## INFORMATION
/-- The drives that hold the direct extents a descriptor has written (R165). -/
def State.writtenDrives (s : State) (fn : Nat) (x : SipXfer) : BitVec 4 :=
  let a := x.desc.dst / 65536
  let b := (x.desc.dst + x.moved + 65535) / 65536
  (s.spl.direct.filter (fun d => d.fn = fn && decide (a ≤ d.ext ∧ d.ext < b))).foldl (fun m d => m ||| (d.head.map (fun h => h.drives)).getD 0) 0

/-- A descriptor that ends within a spool extent: what stands of the extent is sealed (DESIGN CHOICE, unsafe: the spec does not say what becomes of an extent
that is written in part; assumption log 52). -/
def State.sealPart (s : State) (fn : Nat) (x : SipXfer) : State :=
  let e := (x.desc.dst + x.moved) / 65536
  if x.job.isNone && x.desc.dstSpace = spSPOOL && x.moved % 65536 ≠ 0 && s.spl.direct.any (fun d => d.fn = fn && d.ext = e && d.inFlight && !d.waits) &&
      !s.spl.cmds.any (fun c => c.op = .writeDirect fn e) then (s.sealDirect fn e).reloadTiles fn else s

/-- DESCRIPTOR_COMPLETE (R164, R165, R177, R178): a descriptor that has its code meets its barrier, writes its status word and raises its interrupt.
Toward the host the barrier issues a zero-length read and waits; toward the spool it waits for the extent writes and a Flush of each drive written. -/
def execDescriptorComplete (ch : Nat) (s : State) : Ans :=
  if 64 ≤ ch then .next s
  else
    match (s.chan ch).xfer with
    | none => .next s
    | some x =>
      match x.code with
      | none => .next s
      | some code =>
        let s := s.sealPart (s.chOwner ch) x
        let c := s.chan ch
        if x.barrierWait then .next s
        else if x.desc.flags.getLsbD 0 && x.started && !x.barrierMet && x.moved ≠ 0 && x.job.isNone then
          if x.desc.dstSpace = spHOST then
            if 512 ≤ s.hostRequests then .next s
            else .next ((s.setChan ch { c with xfer := some { x with barrierWait := true } }).emit
              (.hostZeroRead (s.chOwner ch) (BitVec.ofNat 64 x.lastDst)))
          else if x.desc.dstSpace = spSPOOL then
            if !s.directSettled (s.chOwner ch) then .next s
            else
              let ds := s.drivesOf (s.writtenDrives (s.chOwner ch) x)
              if ds.isEmpty then .next (s.finishDesc ch { x with barrierMet := true } code)
              else .next ((s.setChan ch { c with xfer := some { x with barrierWait := true } }).issueAll ds (.barrierFlush ch))
          else .next (s.finishDesc ch { x with barrierMet := true } code)
        else .next (s.finishDesc ch x code)

/-- BARRIER_READ_COMPLETE (R165): the zero-length read answers and the descriptor completes with BARRIER_MET, or fails and it completes with
HOST_READ_ERROR. -/
def execBarrierReadComplete (ch : Nat) (ok : Bool) (s : State) : Ans :=
  if 64 ≤ ch then .next s
  else match (s.chan ch).xfer with
    | some x =>
      if !x.barrierWait || x.desc.dstSpace ≠ spHOST then .next s
      else if ok then .next (s.finishDesc ch { x with barrierMet := true, barrierWait := false } (x.code.getD 0))
      else .next (s.finishDesc ch { x with barrierWait := false, abortLate := false } 0x21)
    | none => .next s

end Sys2Proof.Machine
end

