-- ==== Sys2Proof/Machine/LoopOps.lean ====
section
/-! DEFINITION. The loop engine as operations: bindings and budgets, filters, tables, position sources, the control law, faults, stops (spec/12). -/
namespace Sys2Proof.Machine

/-! ## Sinks -/

/-- round(clamp(u, lo, 1) × m) (R460). -/
def dutyCode (u lo m : F32) : Int := Flt.round (Flt.mul (Flt.clampF u lo Flt.one) m)

/-- 65,535 and 32,767 as binary32. -/
def f65535 : F32 := 0x477FFF00#32
def f32767 : F32 := 0x46FFFE00#32

/-- Drive a value into a loop's sink (R460). -/
def State.lpDrive (s : State) (lp : Nat) (u : F32) : State :=
  let k := s.f (LPE_LP_OUT.KIND lp)
  if k = 1 then s.setF (LPE_PWM_DUTY.DUTY (s.f (LPE_LP_OUT.INDEX lp))) (dutyCode u Flt.zero f65535).toNat
  else if k = 2 then
    let ty := s.f (LPE_LP_OUT.TYPE lp)
    let bs := if ty = 2 then leBytes 4 u.toNat
      else if ty = 1 then leBytes 2 (unsgn 16 (dutyCode u (Flt.negate Flt.one) f32767))
      else leBytes 2 (dutyCode u Flt.zero f65535).toNat
    s.putOut (s.f (LPE_LP_OUT.PORT lp)) (s.f (LPE_LP_OUT.NODE lp)) (s.f (LPE_LP_OUT.BYTE lp)) bs
  else s

/-- Drive a loop's SAFE value, which a PWM output also keeps for SLEEP (R444, R470). -/
def State.lpSafe (s : State) (lp : Nat) : State :=
  let u := s.word (LPE_LP_SAFE.word lp)
  let s := s.lpDrive lp u
  if s.f (LPE_LP_OUT.KIND lp) = 1 then
    { s with lpe := { s.lpe with safe := s.lpe.safe.set 0 (s.f (LPE_LP_OUT.INDEX lp)) (dutyCode u Flt.zero f65535).toNat } }
  else s

/-! ## Budgets and summaries (R449, R450) -/

/-- The sum of sample rates of some loops, as a fraction. -/
def State.lpRate (s : State) (l : List Nat) : Nat × Nat :=
  l.foldl (fun (a : Nat × Nat) lp =>
    let p := max 1 (s.f (LPE_LP_CFG.PERIOD_US lp))
    (a.1 * p + 1000000 * a.2, a.2 * p)) (0, 1)

/-- Loops in OPEN or CLOSED. -/
def State.lpRunning (s : State) : List Nat := loopList.filter s.lpRuns

/-- Does a loop read an ADC channel? -/
def State.lpAdc (s : State) (lp : Nat) : Bool := s.f (LPE_LP_IN.KIND lp) = 1

/-- A 64-bit mask of loops. -/
def loopMask (l : List Nat) : Nat := l.foldl (fun (a : Nat) lp => a + 2 ^ lp) 0

/-- Bring the summary registers in line with the loops' states. -/
def State.syncLoops (s : State) : State :=
  let run := s.lpRunning
  let ev := s.lpRate run
  let ad := s.lpRate (run.filter s.lpAdc)
  let s := (s.setF LPE_LOAD_EVAL.RATE (ev.1 / ev.2)).setF LPE_LOAD_ADC.RATE (ad.1 / ad.2)
  let s := (s.set64 LPE_ACTIVE_LO.word (loopMask run)).set64 LPE_FAULT_LO.word (loopMask (loopList.filter (fun lp => s.lpState lp = lpFAULT)))
  let s := (List.range 32).foldl (fun s c =>
    s.setB (LPE_PWM_DUTY.BOUND c) (s.lpOn.any (fun lp => s.f (LPE_LP_OUT.KIND lp) = 1 && s.f (LPE_LP_OUT.INDEX lp) = c))) s
  (List.range 32).foldl (fun s a => s.setB (LPE_ADC_VAL.BOUND a) (run.any (fun lp => s.lpAdc lp && s.f (LPE_LP_IN.INDEX lp) = a))) s

/-- The state of a loop at the start of the arbitration round (R446). -/
def State.lpStart (s : State) (lp : Nat) : Nat := ((((s.roundOf 4 mkLoop).filter (fun a => a / 4 = lp)).getLast?).map (· % 4)).getD (s.lpState lp)

/-- A loop changes state; a polygon loop takes its station's polygon with it (R464). -/
def State.lpTo (s : State) (lp v : Nat) : State :=
  let was := s.lpState lp
  let s := ((s.mark mkLoop (4 * lp + was)).setF (LPE_LP_STATUS.STATE lp) v).syncLoops
  if !s.lpPoly lp then s
  else
    let st := s.f (LPE_LP_IN.INDEX lp)
    if v = lpCLOSED ∧ was ≠ lpCLOSED then s.setPoly st polySPEED
    else if v ≠ lpCLOSED ∧ was = lpCLOSED then s.setPoly st polySTOPPED
    else s
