-- ==== Sys2Proof/Machine/Turnout.lean ====
section
/-! DEFINITION. The meanings of the turnout commands (spec/14): rounds, tasks, software events, timers, web compares. -/
namespace Sys2Proof.Machine

/-! ## Rounds (R529, R532, R533) -/

/-- Is a task number in use (R531)? -/
def taskUsed (tk : Nat) : Bool := decide (tk < 256) && !(decide (189 ≤ tk ∧ tk ≤ 191) || decide (201 ≤ tk ∧ tk ≤ 207))

/-- Does the turnout run (R536)? -/
def State.trnRuns (s : State) : Bool := s.awake

/-- Firings that a task counts: one for each enabled slot whose event occurred, but for slots rewritten in the round of the event (R529, R533). -/
def State.firings (s : State) (tk : Nat) : Nat :=
  let src := (s.word (TRN_TK_SRC.word tk)).toNat
  let old := match s.trn.srcOld.get? tk with
    | some w => w.toNat
    | none => src
  if !s.b (TRN_TK_CFG.EN tk) then 0
  else ((List.range 4).filter (fun k =>
    bit (s.f (TRN_TK_CFG.SLOT_EN tk)) k && bits src (8 * k) 8 = bits old (8 * k) 8 && s.trn.events.contains (bits src (8 * k) 8))).length

/-- OVF_ANY: some task has OVF set. -/
def State.syncOvf (s : State) : State :=
  s.setB TRN_STATUS.OVF_ANY ((List.range 256).any (fun tk => taskUsed tk && s.b (TRN_TK_STATE.OVF tk)))

/-- What the ACKs of a software task that wait in the round take from its PEND (R532). -/
def State.acksWaiting (s : State) (tk : Nat) : Nat :=
  if tk < 208 then 0
  else s.pending.foldl (fun (a : Nat) c => match c with
    | .taskAck t n => if t = tk then a + n else a
    | .registerWrite _ off v _ => if off = TRN_TK_STATE.word tk then a + bits v.toNat 8 4 else a
    | _ => a) 0

/-- A task counts `n` firings, after the ACKs of the round (R529, R532). -/
def State.countTask (s : State) (tk n : Nat) : State :=
  let p := s.f (TRN_TK_STATE.PEND tk) - s.acksWaiting tk + n
  let s := ((s.mark mkAck tk).wrapInc (TRN_TK_CNT.FIRED tk) n).set64 (TRN_TK_STAMP_LO.word tk) s.now.toNat
  let s := if s.b (TRN_TK_CFG.ONESHOT tk) then s.setF (TRN_TK_CFG.EN tk) 0 else s
  let s := s.setF (TRN_TK_STATE.PEND tk) (min 15 p)
  let s := if 15 < p then
      (((s.raise (TRN_TK_STATE.OVF tk)).satInc (TRN_TK_CNT.LOST tk) (p - 15)).report 0x0E 1 0x18 tk).syncOvf
    else s
  if !s.b (TRN_TK_CFG.IRQ tk) then s
  else if 208 ≤ tk then { s with trn := { s.trn with owed := s.trn.owed.set 0 tk (s.trn.owed.getD 0 tk + n) } }
  else (List.range n).foldl (fun s _ => s.pf (194 + tk)) s

/-- TURNOUT_ROUND (R529, R532, R533). -/
def execTurnoutRound (s : State) : Host.Outcome State Fault Refusal :=
  if !s.trnRuns then .next { s with trn := { s.trn with events := [], srcOld := [] } }
  else
    let hits := (List.range 256).filterMap (fun tk => if taskUsed tk ∧ s.firings tk ≠ 0 then some (tk, s.firings tk) else none)
    let s := { s with trn := { s.trn with events := [], srcOld := [], cancelled := [] } }
    .next (hits.foldl (fun s x => s.countTask x.1 x.2) s)

/-- Entry to SLEEP: every PEND becomes 0 (R536). -/
def State.trnSleep (s : State) : State :=
  let s := (List.range 256).foldl (fun s tk => if taskUsed tk then s.setF (TRN_TK_STATE.PEND tk) 0 else s) s
  { s with trn := { s.trn with events := [], srcOld := [], owed := [] } }

/-! ## Hardware tasks (R531) -/

/-- A hardware task with a firing pending acts once, which takes 1 from PEND. -/
def State.task (s : State) (tk : Nat) (g : State → State) : Host.Outcome State Fault Refusal :=
  let n := s.f (TRN_TK_STATE.PEND tk)
  if !s.trnRuns ∨ n = 0 then .next s else .next (g (s.setF (TRN_TK_STATE.PEND tk) (n - 1)))

/-- The held command of an axis starts, with the profile registers as they stand (R482); a stop of the round comes first (R483). -/
def State.axGo (s : State) (ax : Nat) : State :=
  if s.axStopWaits ax then s.unhold ax else
  match (s.axis ax).held with
  | none =>
    if s.trn.cancelled.contains ax then s
    else ((s.raise (MOT_AX_STATUS.GO_UNARMED ax)).report 0x0C 0 0x0F ax).axVec ax
  | some h =>
    let s := s.unhold ax
    if h.jog ≠ 0 then s.axJog ax h.jog false else s.axMove ax h.target false

/-- TASK_AX_GO (R482, R483). -/
def execTaskAxGo (ax : Nat) (s : State) : Host.Outcome State Fault Refusal :=
  if 24 ≤ ax then .next s else s.task ax (fun s => s.axGo ax)

/-- TASK_AX_STOP (R483, R484). -/
def execTaskAxStop (ax : Nat) (s : State) : Host.Outcome State Fault Refusal :=
  if 24 ≤ ax then .next s else s.task (24 + ax) (fun s => s.axStopCmd ax)

/-- TASK_AX_QSTOP (R483, R484). -/
def execTaskAxQstop (ax : Nat) (s : State) : Host.Outcome State Fault Refusal :=
  if 24 ≤ ax then .next s else s.task (48 + ax) (fun s => s.axQstopCmd ax)

/-- TASK_AX_CAPTURE (R499). -/
def execTaskAxCapture (ax : Nat) (s : State) : Host.Outcome State Fault Refusal :=
  if 24 ≤ ax then .next s
  else s.task (72 + ax) (fun s => (s.setI32 (MOT_AX_CAP_POS.word ax) (s.axPos ax)).setWord (MOT_AX_CAP_ENC.word ax) (s.word (MOT_AX_ENC_POS.word ax)))

/-- TASK_LOOP_INDEX (R458). -/
def execTaskLoopIndex (lp : Nat) (s : State) : Host.Outcome State Fault Refusal :=
  if 64 ≤ lp then .next s else s.task (96 + lp) (fun s => s.modLoop lp (fun x => { x with zero := s.lpPosCount lp }))

/-- TASK_ENC_CAPTURE (R531). -/
def execTaskEncCapture (n : Nat) (s : State) : Host.Outcome State Fault Refusal :=
  if 28 ≤ n then .next s else s.task (160 + n) (fun s => s.setWord (TRN_ENC_CAP.word n) (s.word (TRN_ENC_CNT.word n)))

/-- Start the period of a timer. -/
def State.startTimer (s : State) (i : Nat) : State := { s with trn := { s.trn with timers := s.trn.timers.set 0 i s.now.toNat } }

/-- TASK_TIMER_START (R531). -/
def execTaskTimerStart (s : State) : Host.Outcome State Fault Refusal :=
  s.task 188 (fun s => (List.range 4).foldl (fun s i => if s.b (TRN_TIMER.EN i) then s.startTimer i else s) s)

/-- TASK_LAT_PULSE (R534): the forced bit starts with the next cycle; while a pulse of the same number runs, the action waits. -/
def execTaskLatPulse (i : Nat) (s : State) : Host.Outcome State Fault Refusal :=
  let p := s.f (TRN_LP_CFG.PORT i)
  if 8 ≤ i ∨ (List.range 4).any (fun q => (s.latPort q).pulses.any (fun x => x.i = i)) then .next s
  else s.task (192 + i) (fun s => s.modLatPort p (fun x => { x with pulses := x.pulses ++
    [⟨i, s.f (TRN_LP_CFG.CYCLES i), s.f (TRN_LP_CFG.NODE i), s.f (TRN_LP_CFG.BYTE i), s.f (TRN_LP_CFG.BIT i), s.b (TRN_LP_CFG.LEVEL i)⟩] }))

/-- A sheet that was asked for and whose page has gone since passes blank, with the page's pitch where it is known (R76). -/
def State.blankSheet (s : State) (seq tof rem : Nat) : State :=
  let pitch := ((s.page? seq).map (fun p => up64 (p.desc.length + p.desc.gap))).getD (s.obj 0x2101 2)
  let f : Frame := { tof := tof, len := pitch, pitch := pitch, blank := true, firstLatch := s.latchLine tof s.enabledStations - rem, remain := rem }
  { s with pages := { s.pages with frames := s.pages.frames ++ [f] } }

/-- A sheet's edge (R45, R93 to R95): the sheet's top-of-form is fixed, a multiple of 64, the remainder kept for the offsets; without an open request,
or outside the window of its feed, a C3. -/
def State.sheetEdge (s : State) : State :=
  if s.ringMaster then
    match s.cul.lines.find? (fun l => l.fedAt.isSome && l.tof.isNone && !l.late) with
    | none => s.report 0x01 3 0x0F
    | some l =>
      if !l.fedAt.any s.edgeInWindow then s.report 0x01 3 0x0F
      else
        let at' := s.scn.webLine + s.obj 0x2101 4
        s.claimLine l (up64 at') (up64 at' - at')
  else match s.pages.sheetReq with
  | [] => s.report 0x01 3 0x0F
  | (seq, line) :: t =>
    if !s.edgeInWindow line then s.report 0x01 3 0x0F
    else
      let s := { s with pages := { s.pages with sheetReq := t } }
      let at' := s.scn.webLine + s.obj 0x2101 4
      let tof := up64 at'
      match (s.page? seq).filter (fun p => p.phase = .waiting) with
      | some p =>
        let s := s.claimFrame p tof
        s.modFrame seq (fun f => { f with remain := tof - at', firstLatch := f.firstLatch - (tof - at') })
      | none => s.blankSheet seq tof (tof - at')

/-- TASK_TOF_CAPTURE (R93, R531). -/
def execTaskTofCapture (s : State) : Host.Outcome State Fault Refusal :=
  s.task 200 (fun s =>
    let s := s.set64 TRN_TOF_LO.word s.scn.webLine
    if s.sheetMode && s.inRun && !s.ringMember then s.sheetEdge else s)

/-! ## Software tasks, configuration, events -/

/-- TASK_SW_SIGNAL (R529, R531): a counted firing of a software task with IRQ set signals its vector; PEND waits for ACK. -/
def execTaskSwSignal (i : Nat) (s : State) : Host.Outcome State Fault Refusal :=
  let tk := 208 + i
  let n := s.trn.owed.getD 0 tk
  if 48 ≤ i ∨ n = 0 then .next s
  else .next ({ s with trn := { s.trn with owed := s.trn.owed.set 0 tk (n - 1) } }.pf (194 + tk))

/-- A register of the turnout that is dark (R39, R536), or of a task number that is reserved: the state left behind. -/
def State.trnGuard (s : State) (off value : Nat) : Option State := if s.poweredDown off then some (s.darkWrite off value) else none

/-- TASK_ACK (R531, R532): the round that counted firings of the task has taken its ACKs already. -/
def execTaskAck (tk n : Nat) (s : State) : Host.Outcome State Fault Refusal :=
  if 256 ≤ tk ∨ !taskUsed tk then .next s
  else match s.trnGuard (TRN_TK_STATE.word tk) (n * 256) with
    | some t => .next t
    | none =>
      if tk < 208 then .next (if n = 0 then s else s.raise TRN_STATUS.CTRL_REFUSED)
      else if (s.roundOf 4 mkAck).contains tk then .next s
      else .next (s.setF (TRN_TK_STATE.PEND tk) (s.f (TRN_TK_STATE.PEND tk) - n))

/-- TASK_CONFIG_WRITE (R533): a write of TRN_TK_SRC, or of TRN_TK_CFG. -/
def execTaskConfigWrite (tk : Nat) (source : Bool) (value : BitVec 32) (s : State) : Host.Outcome State Fault Refusal :=
  let off := if source then TRN_TK_SRC.word tk else TRN_TK_CFG.word tk
  if 256 ≤ tk ∨ !taskUsed tk then .next s
  else match s.trnGuard off value.toNat with
    | some t => .next t
    | none =>
      if source then
        let s := if (s.trn.srcOld.get? tk).isSome then s else { s with trn := { s.trn with srcOld := s.trn.srcOld.put tk (s.word off) } }
        .next (s.setWord off value)
      else
        let s := s.setWord off (value &&& 0x13F#32)
        .next (if s.b (TRN_TK_CFG.EN tk) then s else s.setF (TRN_TK_STATE.PEND tk) 0)

/-- SW_EVENT_RAISE (R530): bit i of a write of TRN_SW raises SW_EVENT[i]. -/
def execSwEventRaise (bits : BitVec 8) (s : State) : Host.Outcome State Fault Refusal :=
  match s.trnGuard TRN_SW.word bits.toNat with
  | some t => .next t
  | none => .next ((List.range 8).foldl (fun s i => if bits.getLsbD i then s.event (232 + i) else s) s)

/-- TIMER_EXPIRE (R534). -/
def execTimerExpire (i : Nat) (s : State) : Host.Outcome State Fault Refusal :=
  if 4 ≤ i ∨ !s.trnRuns ∨ !s.b (TRN_TIMER.EN i) ∨ s.now.toNat < s.trn.timers.getD 0 i + s.f (TRN_TIMER.PERIOD_US i) * 1000 then .next s
  else
    let s := (s.event (172 + i)).startTimer i
    .next (if s.b (TRN_TIMER.ONESHOT i) then s.setF (TRN_TIMER.EN i) 0 else s)

/-- WEB_COMPARE_ARM (R534): a write of TRN_WC_HI, after TRN_WC_LO. -/
def execWebCompareArm (i : Nat) (value : BitVec 32) (s : State) : Host.Outcome State Fault Refusal :=
  if 8 ≤ i then .next s
  else match s.trnGuard (TRN_WC_HI.word i) value.toNat with
    | some t => .next t
    | none => .next { s.setWord (TRN_WC_HI.word i) value with trn := { s.trn with armed := s.trn.armed.filter (· ≠ i) ++ [i] } }

/-- WEB_COMPARE_FIRE (R534): the web line count is at least the value. -/
def execWebCompareFire (i : Nat) (s : State) : Host.Outcome State Fault Refusal :=
  if !s.trnRuns ∨ !s.trn.armed.contains i ∨ s.scn.webLine < s.get64 (TRN_WC_LO.word i) then .next s
  else .next ({ s with trn := { s.trn with armed := s.trn.armed.filter (· ≠ i) } }.event (224 + i))

end Sys2Proof.Machine
end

## EXERCISE AIM
Please, from the entries above, set down exactly the lines from the one containing "else ((s.raise (MOT_AX_STATUS.GO_UNARMED" through the one containing "def execTaskAxStop (ax", and only those.

## THE COMPLETED TASK
    else ((s.raise (MOT_AX_STATUS.GO_UNARMED ax)).report 0x0C 0 0x0F ax).axVec ax
  | some h =>
    let s := s.unhold ax
    if h.jog ≠ 0 then s.axJog ax h.jog false else s.axMove ax h.target false

/-- TASK_AX_GO (R482, R483). -/
def execTaskAxGo (ax : Nat) (s : State) : Host.Outcome State Fault Refusal :=
  if 24 ≤ ax then .next s else s.task ax (fun s => s.axGo ax)

/-- TASK_AX_STOP (R483, R484). -/
def execTaskAxStop (ax : Nat) (s : State) : Host.Outcome State Fault Refusal :=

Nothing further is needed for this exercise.